A tentatively positive start to the session in Europe turned negative within the first hour of the session, reflecting continued uncertainty about lots of things, not least a degree of caution on the last day of the quarter; whilst over the pond US markets ground out fresh record highs as big tech holds the show on the road. Asian shares rose and global stocks were close to record highs, whilst US futures were indicating another higher open. You get the impression that markets want to get the quarter-end out of the way before we see some real movement, but the bias remains mainly positive.
The FTSE 100 is heading into the final day of trading for the quarter +5.4%, and up 9.5% for the year so far, and is just about holding gains for the month of June despite a soft week. The FTSE 100 still has a long way to go before it recaptures its pre-pandemic highs but should have more room to run. With a dividend yield of +3% vs 2.3% on German blue chips and less than 2% for the US equivalents, and PE of 17 vs 19 on the DAX and 28 on the SPX, it offers considerable value still.

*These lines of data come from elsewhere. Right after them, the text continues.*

-- ==== Sys2Proof/Laws/KeptStep.lean ====
section
/-! SUPPORT. What every command and every step keeps. -/

namespace Sys2Proof.Machine
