/-! ### setDie -/

@[simp] theorem setDie_product (d : Nat) (v : Die) : (setDie s d v).product = s.product := rfl
@[simp] theorem setDie_fab (d : Nat) (v : Die) : (setDie s d v).fab = s.fab := rfl
@[simp] theorem setDie_idKey (d : Nat) (v : Die) : (setDie s d v).idKey = s.idKey := rfl
@[simp] theorem setDie_storageKey (d : Nat) (v : Die) : (setDie s d v).storageKey = s.storageKey := rfl
@[simp] theorem setDie_meterUnread (d : Nat) (v : Die) : (setDie s d v).meterUnread = s.meterUnread := rfl
@[simp] theorem setDie_timeBase (d : Nat) (v : Die) : (setDie s d v).timeBase = s.timeBase := rfl
@[simp] theorem setDie_freeSeq (d : Nat) (v : Die) : (setDie s d v).freeSeq = s.freeSeq := rfl
@[simp] theorem setDie_boot (d : Nat) (v : Die) : (setDie s d v).boot = s.boot := rfl
@[simp] theorem setDie_bootFull (d : Nat) (v : Die) : (setDie s d v).bootFull = s.bootFull := rfl
@[simp] theorem setDie_bootFrom (d : Nat) (v : Die) : (setDie s d v).bootFrom = s.bootFrom := rfl
@[simp] theorem setDie_report (d : Nat) (v : Die) : (setDie s d v).report = s.report := rfl
@[simp] theorem setDie_bootLog (d : Nat) (v : Die) : (setDie s d v).bootLog = s.bootLog := rfl
@[simp] theorem setDie_ibis (d : Nat) (v : Die) : (setDie s d v).ibis = s.ibis := rfl
@[simp] theorem setDie_i3cAddr (d : Nat) (v : Die) : (setDie s d v).i3cAddr = s.i3cAddr := rfl
@[simp] theorem setDie_fw (d : Nat) (v : Die) : (setDie s d v).fw = s.fw := rfl
@[simp] theorem setDie_service (d : Nat) (v : Die) : (setDie s d v).service = s.service := rfl
@[simp] theorem setDie_ouvosUp (d : Nat) (v : Die) : (setDie s d v).ouvosUp = s.ouvosUp := rfl
@[simp] theorem setDie_loadMode (d : Nat) (v : Die) : (setDie s d v).loadMode = s.loadMode := rfl
@[simp] theorem setDie_flockNo (d : Nat) (v : Die) : (setDie s d v).flockNo = s.flockNo := rfl
@[simp] theorem setDie_refclk (d : Nat) (v : Die) : (setDie s d v).refclk = s.refclk := rfl
@[simp] theorem setDie_cores (d : Nat) (v : Die) : (setDie s d v).cores = s.cores := rfl
@[simp] theorem setDie_atMs (d : Nat) (v : Die) : (setDie s d v).atMs = s.atMs := rfl
@[simp] theorem setDie_fence (d : Nat) (v : Die) : (setDie s d v).fence = s.fence := rfl
@[simp] theorem setDie_cluFence (d : Nat) (v : Die) : (setDie s d v).cluFence = s.cluFence := rfl
@[simp] theorem setDie_shift (d : Nat) (v : Die) : (setDie s d v).shift = s.shift := rfl
@[simp] theorem setDie_switches (d : Nat) (v : Die) : (setDie s d v).switches = s.switches := rfl
@[simp] theorem setDie_slices (d : Nat) (v : Die) : (setDie s d v).slices = s.slices := rfl
@[simp] theorem setDie_routers (d : Nat) (v : Die) : (setDie s d v).routers = s.routers := rfl
@[simp] theorem setDie_ends (d : Nat) (v : Die) : (setDie s d v).ends = s.ends := rfl
@[simp] theorem setDie_landing (d : Nat) (v : Die) : (setDie s d v).landing = s.landing := rfl
@[simp] theorem setDie_parts (d : Nat) (v : Die) : (setDie s d v).parts = s.parts := rfl
@[simp] theorem setDie_reusable (d : Nat) (v : Die) : (setDie s d v).reusable = s.reusable := rfl
@[simp] theorem setDie_buckets (d : Nat) (v : Die) : (setDie s d v).buckets = s.buckets := rfl
@[simp] theorem setDie_hbm (d : Nat) (v : Die) : (setDie s d v).hbm = s.hbm := rfl
@[simp] theorem setDie_ddr (d : Nat) (v : Die) : (setDie s d v).ddr = s.ddr := rfl
@[simp] theorem setDie_ddrSpeed (d : Nat) (v : Die) : (setDie s d v).ddrSpeed = s.ddrSpeed := rfl
@[simp] theorem setDie_ddrDimms (d : Nat) (v : Die) : (setDie s d v).ddrDimms = s.ddrDimms := rfl
@[simp] theorem setDie_ddrGib (d : Nat) (v : Die) : (setDie s d v).ddrGib = s.ddrGib := rfl
@[simp] theorem setDie_spares (d : Nat) (v : Die) : (setDie s d v).spares = s.spares := rfl
@[simp] theorem setDie_links (d : Nat) (v : Die) : (setDie s d v).links = s.links := rfl
@[simp] theorem setDie_halfLinks (d : Nat) (v : Die) : (setDie s d v).halfLinks = s.halfLinks := rfl
@[simp] theorem setDie_fused (d : Nat) (v : Die) : (setDie s d v).fused = s.fused := rfl
@[simp] theorem setDie_soft (d : Nat) (v : Die) : (setDie s d v).soft = s.soft := rfl
@[simp] theorem setDie_scree (d : Nat) (v : Die) : (setDie s d v).scree = s.scree := rfl
@[simp] theorem setDie_history (d : Nat) (v : Die) : (setDie s d v).history = s.history := rfl
@[simp] theorem setDie_charged (d : Nat) (v : Die) : (setDie s d v).charged = s.charged := rfl
@[simp] theorem setDie_dumps (d : Nat) (v : Die) : (setDie s d v).dumps = s.dumps := rfl
@[simp] theorem setDie_skipped (d : Nat) (v : Die) : (setDie s d v).skipped = s.skipped := rfl
@[simp] theorem setDie_sweepMin (d : Nat) (v : Die) : (setDie s d v).sweepMin = s.sweepMin := rfl
@[simp] theorem setDie_sweep (d : Nat) (v : Die) : (setDie s d v).sweep = s.sweep := rfl
@[simp] theorem setDie_sounding (d : Nat) (v : Die) : (setDie s d v).sounding = s.sounding := rfl
@[simp] theorem setDie_sweepFrom (d : Nat) (v : Die) : (setDie s d v).sweepFrom = s.sweepFrom := rfl
@[simp] theorem setDie_sweepSize (d : Nat) (v : Die) : (setDie s d v).sweepSize = s.sweepSize := rfl
@[simp] theorem setDie_sweepOut (d : Nat) (v : Die) : (setDie s d v).sweepOut = s.sweepOut := rfl
@[simp] theorem setDie_unsounded (d : Nat) (v : Die) : (setDie s d v).unsounded = s.unsounded := rfl
@[simp] theorem setDie_missed (d : Nat) (v : Die) : (setDie s d v).missed = s.missed := rfl
@[simp] theorem setDie_tapCount (d : Nat) (v : Die) : (setDie s d v).tapCount = s.tapCount := rfl
@[simp] theorem setDie_hbmMoved (d : Nat) (v : Die) : (setDie s d v).hbmMoved = s.hbmMoved := rfl
@[simp] theorem setDie_tapTurn (d : Nat) (v : Die) : (setDie s d v).tapTurn = s.tapTurn := rfl
@[simp] theorem setDie_genAt (d : Nat) (v : Die) : (setDie s d v).genAt = s.genAt := rfl
@[simp] theorem setDie_portMode (d : Nat) (v : Die) : (setDie s d v).portMode = s.portMode := rfl
@[simp] theorem setDie_modePend (d : Nat) (v : Die) : (setDie s d v).modePend = s.modePend := rfl
@[simp] theorem setDie_resetPend (d : Nat) (v : Die) : (setDie s d v).resetPend = s.resetPend := rfl
@[simp] theorem setDie_lports (d : Nat) (v : Die) : (setDie s d v).lports = s.lports := rfl
@[simp] theorem setDie_neigh (d : Nat) (v : Die) : (setDie s d v).neigh = s.neigh := rfl
@[simp] theorem setDie_netOut (d : Nat) (v : Die) : (setDie s d v).netOut = s.netOut := rfl
@[simp] theorem setDie_ptpPort (d : Nat) (v : Die) : (setDie s d v).ptpPort = s.ptpPort := rfl
@[simp] theorem setDie_ptpHeard (d : Nat) (v : Die) : (setDie s d v).ptpHeard = s.ptpHeard := rfl
@[simp] theorem setDie_ptpFree (d : Nat) (v : Die) : (setDie s d v).ptpFree = s.ptpFree := rfl
@[simp] theorem setDie_ptpSync (d : Nat) (v : Die) : (setDie s d v).ptpSync = s.ptpSync := rfl
@[simp] theorem setDie_ptpDelay (d : Nat) (v : Die) : (setDie s d v).ptpDelay = s.ptpDelay := rfl
@[simp] theorem setDie_ptpReq (d : Nat) (v : Die) : (setDie s d v).ptpReq = s.ptpReq := rfl
@[simp] theorem setDie_stamps (d : Nat) (v : Die) : (setDie s d v).stamps = s.stamps := rfl
@[simp] theorem setDie_qps (d : Nat) (v : Die) : (setDie s d v).qps = s.qps := rfl
@[simp] theorem setDie_regions (d : Nat) (v : Die) : (setDie s d v).regions = s.regions := rfl
@[simp] theorem setDie_cmds (d : Nat) (v : Die) : (setDie s d v).cmds = s.cmds := rfl
@[simp] theorem setDie_sent (d : Nat) (v : Die) : (setDie s d v).sent = s.sent := rfl
@[simp] theorem setDie_seqHigh (d : Nat) (v : Die) : (setDie s d v).seqHigh = s.seqHigh := rfl
@[simp] theorem setDie_seqSeen (d : Nat) (v : Die) : (setDie s d v).seqSeen = s.seqSeen := rfl
@[simp] theorem setDie_seqFlash (d : Nat) (v : Die) : (setDie s d v).seqFlash = s.seqFlash := rfl
@[simp] theorem setDie_power (d : Nat) (v : Die) : (setDie s d v).power = s.power := rfl
@[simp] theorem setDie_pwrLimit (d : Nat) (v : Die) : (setDie s d v).pwrLimit = s.pwrLimit := rfl
@[simp] theorem setDie_pwrRefused (d : Nat) (v : Die) : (setDie s d v).pwrRefused = s.pwrRefused := rfl
@[simp] theorem setDie_hbmPace (d : Nat) (v : Die) : (setDie s d v).hbmPace = s.hbmPace := rfl
@[simp] theorem setDie_stackPace (d : Nat) (v : Die) : (setDie s d v).stackPace = s.stackPace := rfl
@[simp] theorem setDie_brake (d : Nat) (v : Die) : (setDie s d v).brake = s.brake := rfl
@[simp] theorem setDie_temps (d : Nat) (v : Die) : (setDie s d v).temps = s.temps := rfl
@[simp] theorem setDie_restoredAt (d : Nat) (v : Die) : (setDie s d v).restoredAt = s.restoredAt := rfl
@[simp] theorem setDie_turn (d : Nat) (v : Die) : (setDie s d v).turn = s.turn := rfl
@[simp] theorem setDie_outBefore (d : Nat) (v : Die) : (setDie s d v).outBefore = s.outBefore := rfl
@[simp] theorem setDie_binAt (d : Nat) (v : Die) : (setDie s d v).binAt = s.binAt := rfl
@[simp] theorem setDie_trip (d : Nat) (v : Die) : (setDie s d v).trip = s.trip := rfl
@[simp] theorem setDie_resetLow (d : Nat) (v : Die) : (setDie s d v).resetLow = s.resetLow := rfl
@[simp] theorem setDie_flash (d : Nat) (v : Die) : (setDie s d v).flash = s.flash := rfl
@[simp] theorem setDie_meter (d : Nat) (v : Die) : (setDie s d v).meter = s.meter := rfl
@[simp] theorem setDie_jtagOut (d : Nat) (v : Die) : (setDie s d v).jtagOut = s.jtagOut := rfl
@[simp] theorem setDie_pending (d : Nat) (v : Die) : (setDie s d v).pending = s.pending := rfl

The S&P 500 is up 8% this quarter and 2% higher this week, riding a +14% gain YTD, figures matched closely by the DAX. Within these stats we note that the mega cap growth up 6% this month. The Russell 1000 growth index is +2% in June, while its value counterpart is –2%. YTD growth is +16%, value +17%. For the US at least the continued rotation in and out of growth/value has done nothing but see both rise – when one takes a breather the other steps up as bond markets, tamed by central banks, have remained calm during a period of strong global growth. The question as we head into H2 is whether there is more room to run for the bull market or whether we are due a correction. I tend for the latter to play out in the coming months as bonds are sure to move.

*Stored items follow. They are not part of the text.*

theorem portMode_row (h : Admits s m 0x0003) (hport : bf m 0 1 ≤ 1) (hmode : bf m 1 1 ≤ 2) (hbody : bOver m 2 = false)
    (hnew : tget 0 s.portMode (bf m 0 1) ≠ bf m 1 1) : Answers (.portMode m) s m 0x0003
      { admitted s m 0x0003 with modePend := tset none s.modePend (bf m 0 1) (some (bf m 1 1)) } [] := by
  have hdo := doPortMode_eq (s := admitted s m 0x0003) hport hmode hbody (by rwa [admitted_portMode])
  rw [admitted_modePend] at hdo
  exact answers_of_doOp (doPortMode · m) (fun _ => rfl) (mailRow_mem 2 rfl) h hdo rfl

/-- PTP runs from the cycle `n` on at the port and in the profile `p`, which flash keeps; what was under way is dropped (R368, R369). -/
def ptpChosen (s : State) (n : Nat) (p : Option (Nat × Nat)) : State :=
  { s with ptpPort := p, ptpHeard := n, ptpSync := none, ptpDelay := none, ptpReq := none, ptpFree := true, flash := { s.flash with ptp := p } }

theorem flash_ptp_eta (f : Flash) (p : Option (Nat × Nat)) : { { f with ptp := p } with ptp := f.ptp } = f := rfl

theorem doPtpSet_eq {s : State} (hport : lportExists s (bf m 0 1) = true) (hversion : bf m 1 1 ≤ 2) (hbody : bOver m 2 = false) :
    doPtpSet s m = (ptpChosen s s.fab (if bf m 1 1 = 0 then none else some (bf m 0 1, bf m 1 1)), .done 0 []) := by
  rw [doPtpSet, hbody, hport, if_neg (by simp; omega)]
  rfl

theorem ptpSet_row {p : Option (Nat × Nat)} (h : Admits s m 0x0005) (hport : lportExists s (bf m 0 1) = true) (hversion : bf m 1 1 ≤ 2)
    (hbody : bOver m 2 = false) (hp : p = if bf m 1 1 = 0 then none else some (bf m 0 1, bf m 1 1)) :
    Answers (.ptpSet m) s m 0x0005 (ptpChosen (admitted s m 0x0005) s.fab p) [] := by
  have hdo := doPtpSet_eq (s := admitted s m 0x0005) ((lportExists_admitted ..).trans hport) hversion hbody
  rw [admitted_fab, ← hp] at hdo
  exact answers_of_doOp (doPtpSet · m) (fun _ => rfl) (mailRow_mem 4 rfl) h hdo rfl

/-- The device's resets are forgotten (R402). -/
def reinstated (s : State) (l : List (Nat × Nat × Nat)) : State :=
  { s with charged := l, flash := { s.flash with windows := l.map (fun e => (e.1, e.2.1)) } }

theorem doReinstate_eq {s : State} (hbody : bOver m 0 = false) : doReinstate s m =
    (if s.service = 2 then { reinstated s (s.charged.filter (fun e => e.1 != deviceKey)) with resetPend := some 1 }
     else if s.service = 1 then setService (reinstated s (s.charged.filter (fun e => e.1 != deviceKey))) 0
     else reinstated s (s.charged.filter (fun e => e.1 != deviceKey)), .done 0 []) := by
  rw [doReinstate, hbody, if_neg (by simp)]
  dsimp only
  split_ifs <;> rfl

theorem reinstate_row (h : Admits s m 0x0006) (hbody : bOver m 0 = false) : Answers (.reinstate m) s m 0x0006
    (if s.service = 2 then { reinstated (admitted s m 0x0006) (s.charged.filter (fun e => e.1 != deviceKey)) with resetPend := some 1 }
     else if s.service = 1 then setService (reinstated (admitted s m 0x0006) (s.charged.filter (fun e => e.1 != deviceKey))) 0
     else reinstated (admitted s m 0x0006) (s.charged.filter (fun e => e.1 != deviceKey))) [] := by
  refine answers_of_doOp (doReinstate · m) (fun _ => rfl) (mailRow_mem 5 rfl) h ?_ ?_
  · refine (doReinstate_eq hbody).trans ?_
    rw [admitted_service, admitted_charged]
  · split_ifs
    · rfl
    · rw [setService_cmds]
      rfl
    · rfl

theorem dieReset_row (h : Admits s m 0x0007) (hdie : dieOk s (bf m 0 1) = true) (hbody : bOver m 1 = false)
    (hidle : (getDie s (bf m 0 1)).resetting = false) :
    exec (.dieReset m) s = .next (orDenied s m 0x0007 (beginDieReset (admitted s m 0x0007) (bf m 0 1) 0xF0)) := by
  refine exec_of_doOp_wait (doDieReset · m) (fun _ => rfl) (mailRow_mem 6 rfl) h ?_ ?_
  · rw [doDieReset, dieOk_admitted, getDie_admitted, hdie, hbody, hidle]
    rfl
  · simp [Settled, cmdOf]

theorem deviceReset_row (h : Admits s m 0x0008) (hmode : bf m 0 1 ≤ 1) (hbody : bOver m 1 = false) : Answers (.deviceReset m) s m 0x0008
    { admitted s m 0x0008 with resetPend := some 0, bootFull := decide (bf m 0 1 = 1) } [] := by
  refine answers_of_doOp (doDeviceReset · m) (fun _ => rfl) (mailRow_mem 7 rfl) h ?_ rfl
  rw [doDeviceReset, hbody, if_neg (by simp; omega)]
  rfl

/-- With no partition there is no job to stop. -/
theorem doShutdown_eq {s : State} (hmode : bf m 0 1 = 0) (hbody : bOver m 1 = false) (hparts : ∀ p, getPart s p = none) : doShutdown s m =
    (shutdownWrites (setService { s with outBefore := s.service, sweep := [], sounding := [], sweepFrom := none, sweepOut := [] } 3),
      .done 0 (zeros 8)) := by
  rw [doShutdown, hbody, hmode, if_neg (by simp), foldl_fixed_of_mem (fun p _ => by rw [hparts p])]
  rfl

theorem shutdown_row (h : Admits s m 0x0009) (hmode : bf m 0 1 = 0) (hbody : bOver m 1 = false) (hparts : s.parts = []) :
    Answers (.shutdown m) s m 0x0009 (shutdownWrites (setService
      { admitted s m 0x0009 with outBefore := s.service, sweep := [], sounding := [], sweepFrom := none, sweepOut := [] } 3)) (zeros 8) := by
  refine answers_of_doOp (doShutdown · m) (fun _ => rfl) (mailRow_mem 8 rfl) h ((doShutdown_eq hmode hbody fun p => ?_).trans ?_) ?_
  · rw [getPart_admitted, getPart, hparts]
    rfl
  · rw [admitted_service]
    rfl
  · rw [shutdownWrites, writeGeneration_cmds]
    exact setService_cmds ..

end

/-! ### A command whose pair goes (R389) -/

/-- The command `c` under the pair number `n`. -/
def renamed (c : Cmd) (n : Nat) : Cmd := { c with m := { c.m with qpn := n } }

/-- `c` is the only command outstanding, under its own number or under a number above it that the loss of its pair gave it. -/
def SoleCmd (c : Cmd) (t : State) : Prop := ∃ n, t.cmds = [renamed c n] ∧ n % 2 ^ 24 = c.m.qpn % 2 ^ 24 ∧ c.m.qpn ≤ n

section
variable {c : Cmd} {t : State}

theorem soleCmd_of_cmds {u : State} (h : SoleCmd c t) (hu : u.cmds = t.cmds) : SoleCmd c u := by
  obtain ⟨n, hn⟩ := h
  exact ⟨n, by rwa [hu]⟩

theorem orphan_sole (h : SoleCmd c t) (q : Nat) : SoleCmd c (orphan t q) := by
  obtain ⟨n, hcmds, hmod, hle⟩ := h
  by_cases hq : n = q
  · exact ⟨q + 2 ^ 24 * (n / 2 ^ 24 + 1), by simp [orphan, hcmds, hq, renamed], by omega, by omega⟩
  · exact ⟨n, by simp [orphan, hcmds, hq, renamed], hmod, hle⟩

theorem destroyQp_sole (h : SoleCmd c t) (q : Nat) : SoleCmd c (destroyQp t q) :=
  soleCmd_of_cmds (orphan_sole (soleCmd_of_cmds h (qpError_cmds t q)) q) rfl

theorem destroyQps_sole (h : SoleCmd c t) (f : Qp → Bool) : SoleCmd c (destroyQps t f) :=
  List.foldlRecOn (motive := SoleCmd c) _ _ h fun _ hu q _ => destroyQp_sole hu q

theorem removeEntry_sole (h : SoleCmd c t) (l k : Nat) : SoleCmd c (removeEntry t l k) := by
  rw [removeEntry]
  refine soleCmd_of_cmds (destroyQps_sole h (fun v => v.lport == l && entryOf v.owner == k)) ?_
  split_ifs <;> rfl

/-- The command is found under the number that it has now. -/
theorem nowOf_sole (h : SoleCmd c t) : ∃ n, nowOf t c = renamed c n ∧ t.cmds = [renamed c n] := by
  obtain ⟨n, hcmds, hmod, hle⟩ := h
  refine ⟨n, ?_, hcmds⟩
  obtain rfl | hne := eq_or_ne n c.m.qpn
  · exact nowOf_outstanding (by simp [hcmds, renamed, sameCmd])
  · have hlost : t.cmds.any (fun x => sameCmd x c.m) = false := by simp [hcmds, renamed, sameCmd, hne]
    have hfound : newerOf c c (renamed c n) = renamed c n := if_pos ⟨hmod, rfl, by simp only [renamed]; omega⟩
    rw [nowOf, hlost, if_neg (by simp), hcmds]
    exact hfound

theorem settleCmd_sole (h : SoleCmd c t) (st : Nat) (b : List Byte) : (settleCmd c (t, .done st b)).cmds = [] := by
  obtain ⟨n, hnow, hcmds⟩ := nowOf_sole h
  simp [settleCmd, hnow, hcmds, sameCmd_self]

end

/-! ### Addresses (R400) -/

section
variable {s : State} {m : Mbx}

theorem admitted_sole (op : Nat) : SoleCmd (cmdOf s m op) (admitted s m op) := ⟨m.qpn, rfl, rfl, le_rfl⟩

/-- The entry is of the device or of a partition that exists. -/
def OwnerStands (s : State) (k : Nat) : Prop := k = 0 ∨ k ≤ 64 ∧ (getPart s (k - 1)).isSome = true

theorem ownerStands_admitted {op k : Nat} (h : OwnerStands s k) : OwnerStands (admitted s m op) k := by rwa [OwnerStands, getPart_admitted]

theorem doOp_addrSet (u : State) (m : Mbx) : doOp u m 0x0004 = doAddrSet u m := rfl

theorem found_of_ownerStands {k : Nat} (h : OwnerStands s k) : ¬ (k ≠ 0 ∧ (k > 64 ∨ (getPart s (k - 1)).isNone = true)) := by
  rintro ⟨hne, hbad⟩
  obtain h0 | ⟨hle, hsome⟩ := h
  · exact hne h0
  · cases hpart : getPart s (k - 1) with
    | none => simp [hpart] at hsome
    | some pt =>
      simp only [hpart, Option.isNone_some, Bool.false_eq_true, or_false] at hbad
      omega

US consumer confidence rose for the fifth month in a row to hit a fresh post-pandemic high. The Conference Board’s consumer confidence index hit 127.3 in June from 120 in May, with respondents offering a healthy outlook for business, labour markets and income. Inflation expectations rose but consumers didn’t fear this would have much impact on them. That seemed to give investors confidence that the US economy is still on track.
Eurozone inflation numbers for May due later this morning will be closely watched for a read on the path of ECB policy direction. Inflation jumped to 1.9% in May from 1.2% in April, an unexpectedly high print, whilst core inflation rose to 1.3%. The ECB’s Villeroy says inflation will go up this year but down again in 2022 and 2023 (transitory). The Fed’s Barkin said “we’ve got a long way to go on the job front” before slowing asset purchases, whilst Waller said he would not rule out a hike in 2022, though this was heavily caveated: The unemployment rate would have to drop fairly substantially, or inflation would have to really continue at a very high rate, before we would take seriously a rate hike in 2022, but I’m not ruling it out.”
WTI trades around the $73 level ahead of the OPEC meeting and between two US inventory reports. Yesterday, OPEC’s Barkindo warned that significant uncertainty in oil markets calls for prudence, highlighting the considerable risk to demand outlook from Covid variants. OPEC and allies are due to meet tomorrow to set out production for August amid an increasingly tight market. Meanwhile API data showed a draw of 8.2m barrels for the week ended June 24th, the sixth straight weekly decline. Gas inventories rose 1.3m barrels, whilst distillates rose by 400k. Official EIA figures due later today are expected to show a draw of 4.7m barrels.
Gold broke down and out of the tight range it has traded of late, before trying to recover the $1,760 support. Failure to do so could see a retest of the $1,675.